You will just need to specify that, hey, I want to scrape data from this page, this is a product page, or a real estate listing,

or an article page,

and give you all the data points. And the API will give you all the data points and you won't need to struggle with, you know, the selectors or XPAS or whatever.

1 of the other ways of scaling the collection

of web data is by using proxies

to help with

things like access restriction, where there might be some sort of

geo IP blocking setup or

issues with

the lack of a matching user agent that a site might set up. So I'm wondering if you can talk through some of the considerations

of using proxies, when you might want to use them, and some of the features you should look at if you're trying to either select or implement a proxy yourself?

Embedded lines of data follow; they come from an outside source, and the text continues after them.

/-- SCHED_COMMIT: derived durations, the checks, then the swap at the next tick, or at once while no ticks are placed (R21 to R23). -/
def execSchedCommit (r : Req) (s : State) : Res :=
  .next (s.runOp 0x301 r true fun s => needStep s 5 <|
    if s.sched.commit then no s .busy
    else
      let p := s.nextPeriod
      let ps := s.blocksOf s.sched.shadow
      let q : Plan := ⟨s.sched.shadow, ps, true, p, s.orgAt p⟩
      let l := q.derive s.free
      let s : State := { s with free := s.free + l.length, sched := { s.sched with shadow := l } }
      match firstFail (s.checks { q with l }) with
      | some i => (s, some { status := .infeasible, param := i })
      | none =>
        let s := s.setSched fun x => { x with commit := true, swapDue := true, paramsDue := ps }
        let s := s.judgeCommit
        if s.placesTicks then (s, some { status := .ok, param := (s.time.fnAt s.nextTick).toNat % 2 ^ 24 })
        else (s.swapBanks, some { status := .ok, param := 0xFFFFFF }))

/-- SCHEDULE_SWAP: the tick at which a committed schedule becomes active (R23, R25). -/
def execScheduleSwap (s : State) : Res := .next (if s.sched.swapNow && s.sched.swapDue then s.swapBanks else s)

/-- SHADOW_COPY_DONE: the new shadow is a copy of the active schedule, and COMMIT_PENDING ends (R452). -/
def execShadowCopyDone (s : State) : Res :=
  .next (if s.sched.copyDue then s.setSched fun q => { q with shadow := q.active, copyDue := false, commit := false } else s)

/-- SCHED_READ: entries of the active or the shadow schedule (R116, R452). -/
def execSchedRead (r : Req) (s : State) : Res :=
  .next (s.runOp 0x302 r true fun s =>
    let l := if r.p 23 23 = 1 then s.sched.shadow else s.sched.active
    let first := r.p 11 0
    let n := r.p 20 12
    if n < 1 ∨ 256 < n ∨ l.length < first + n then no s .outOfRange
    else needStep s 5 (tell s (((l.drop first).take n).flatMap fun e => [e.w0, e.w1, e.w2, e.w3])))

/-- SC_STATUS. -/
def schedStatus (s : State) : Word :=
  bit32 31 s.sched.commit ||| bit32 30 s.sched.bank ||| at32 16 s.sched.shadow.length ||| BitVec.ofNat 32 s.sched.active.length

-- curd emission --------------------------------------------------------------------------------------------------------------------------------

/-- Curd flits that an entry may still put into a slot of its lane in this frame. -/
def State.slotLeft (s : State) (n : Nat) (w : Slot) (e : Entry) : Nat :=
  let used := SMap.get 0 (s.lane n).openSlots w.num
  min (w.room (s.f (.lkLCfg n) 30 29) s.time.period.toNat e.start (e.start + e.dur)) (w.flits - 1 - w.reserve - used)

/-- Curds of an entry's path inserted into one slot of its lane that is open (R372). -/
def State.insertSlot (s : State) (n : Nat) (e : Entry) (w : Slot) : State :=
  if !(SMap.find (s.lane n).openSlots w.num).isSome then s
  else
    let (t, k) := s.sendPath n e.path (s.slotLeft n w e)
    let l := t.lane n
    t.setLane n { l with openSlots := SMap.put l.openSlots w.num (SMap.get 0 l.openSlots w.num + k) }

/-- The roster in force of a lane and direction; one that failed its check at a switch acts as none (R17). -/
def State.rosterNow (s : State) (n dir : Nat) : Option Roster :=
  (s.rosterOf false n dir).filter fun r => rosterFits (s.f (.lkLCfg n) 30 29) s.time.period.toNat r

/-- The single slot of a lane without a roster is always open. -/
def State.openSingle (s : State) (n : Nat) : State :=
  let l := s.lane n
  if (s.rosterNow n 0).isNone && !(SMap.find l.openSlots 0).isSome then s.setLane n { l with openSlots := SMap.put l.openSlots 0 0 } else s

/-- The slots in force that the device owns on a lane. -/
def State.slotsNow (s : State) (n : Nat) : List Slot := s.slotsOf (s.rosterNow n 0) n s.time.period.toNat

/-- An entry inserts curds into every open slot of its lane. -/
def State.insertAll (s : State) (n : Nat) (e : Entry) : State :=
  let s := s.openSingle n
  (s.slotsNow n).foldl (fun s w => s.insertSlot n e w) s

/-- Emission entries under way on a lane, in the order of the schedule. -/
def State.emitting (s : State) (n : Nat) : List Entry :=
  (s.sched.active.zipIdx.filter fun x => s.sched.running.contains x.2 && x.1.kind == 2 && x.1.cls == 1 && x.1.idx == n).map (·.1)

/-- Every emission entry under way on a lane inserts what it can. -/
def State.pumpLane (s : State) (n : Nat) : State := (s.emitting n).foldl (fun s e => s.insertAll n e) s

/-- Waiting curds of a path that the uplink can take within c flits (R394). -/
def State.uplinkTake (s : State) (p c : Nat) : List Held × State :=
  let (a, b) := takeFit (fun h => s.leaves p h && h.out.isNone) s.sched.held c
  (a, s.setHeld b)

/-- Curds with the waiting amounts of their streams in LOST. -/
def State.takeLostAll (s : State) : List Held → State × List Held
  | [] => (s, [])
  | h :: hs =>
    let (s, c) := (s.readStage h).takeLost h.curd
    let (s, l) := State.takeLostAll s hs
    (s, { h with curd := c } :: l)

/-- The datagram under way has left whole (R394, R399). -/
def State.flushUplink (s : State) : State :=
  match s.uplink.flight with
  | none => s
  | some (q, first, fl, _) =>
    let s := { s with uplink := { s.uplink with flight := none }, out := s.out ++ [Out.curdDatagram q first fl] }
    (s.bump 0x580120 1).bump 0x580108 1

/-- Index of the first rind at or after a flit position, among the starting positions of curds. -/
def firstRind (starts : List Nat) (lo hi : Nat) : BitVec 16 :=
  match starts.find? fun x => decide (lo ≤ x ∧ x < hi) with | some x => BitVec.ofNat 16 (x - lo) | none => 0xFFFF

Yeah. So there are some reasons that you would want to or need to use proxies. 1 of them, just like you mentioned, if there is some kind of geo blocking that the website implemented or if you want to get geo specific data from the website, meaning that the website shows you a different page or different data based depending on where you are. So if, for example, in e commerce,

you might see a different

price or different delivery or shipping information based on your location. And so in order to get this kind of data, you need to use geo geo targeted proxies. The second reason why we why you would use proxies is when you're trying to

scrape

a lot of data regularly, consistently

from a website,

you will just not be able to get it from, you know, from your computer or data center because the website will realize that you are a bot and it will block you even though what you're doing is, you know, ethical and you are making sure that you are polite. The website can still block you. With proxies, the interesting thing is that when people experience issues

with the web scraping project, meaning that they start to experience blocks,

most of the time, they know that need they need to use proxies. But many times it's it's not just the proxies itself. Like, proxy itself is is a commodity. Like, you can buy proxies

from many many countries.

You can buy different kinds of proxies, data center proxies, residential proxies.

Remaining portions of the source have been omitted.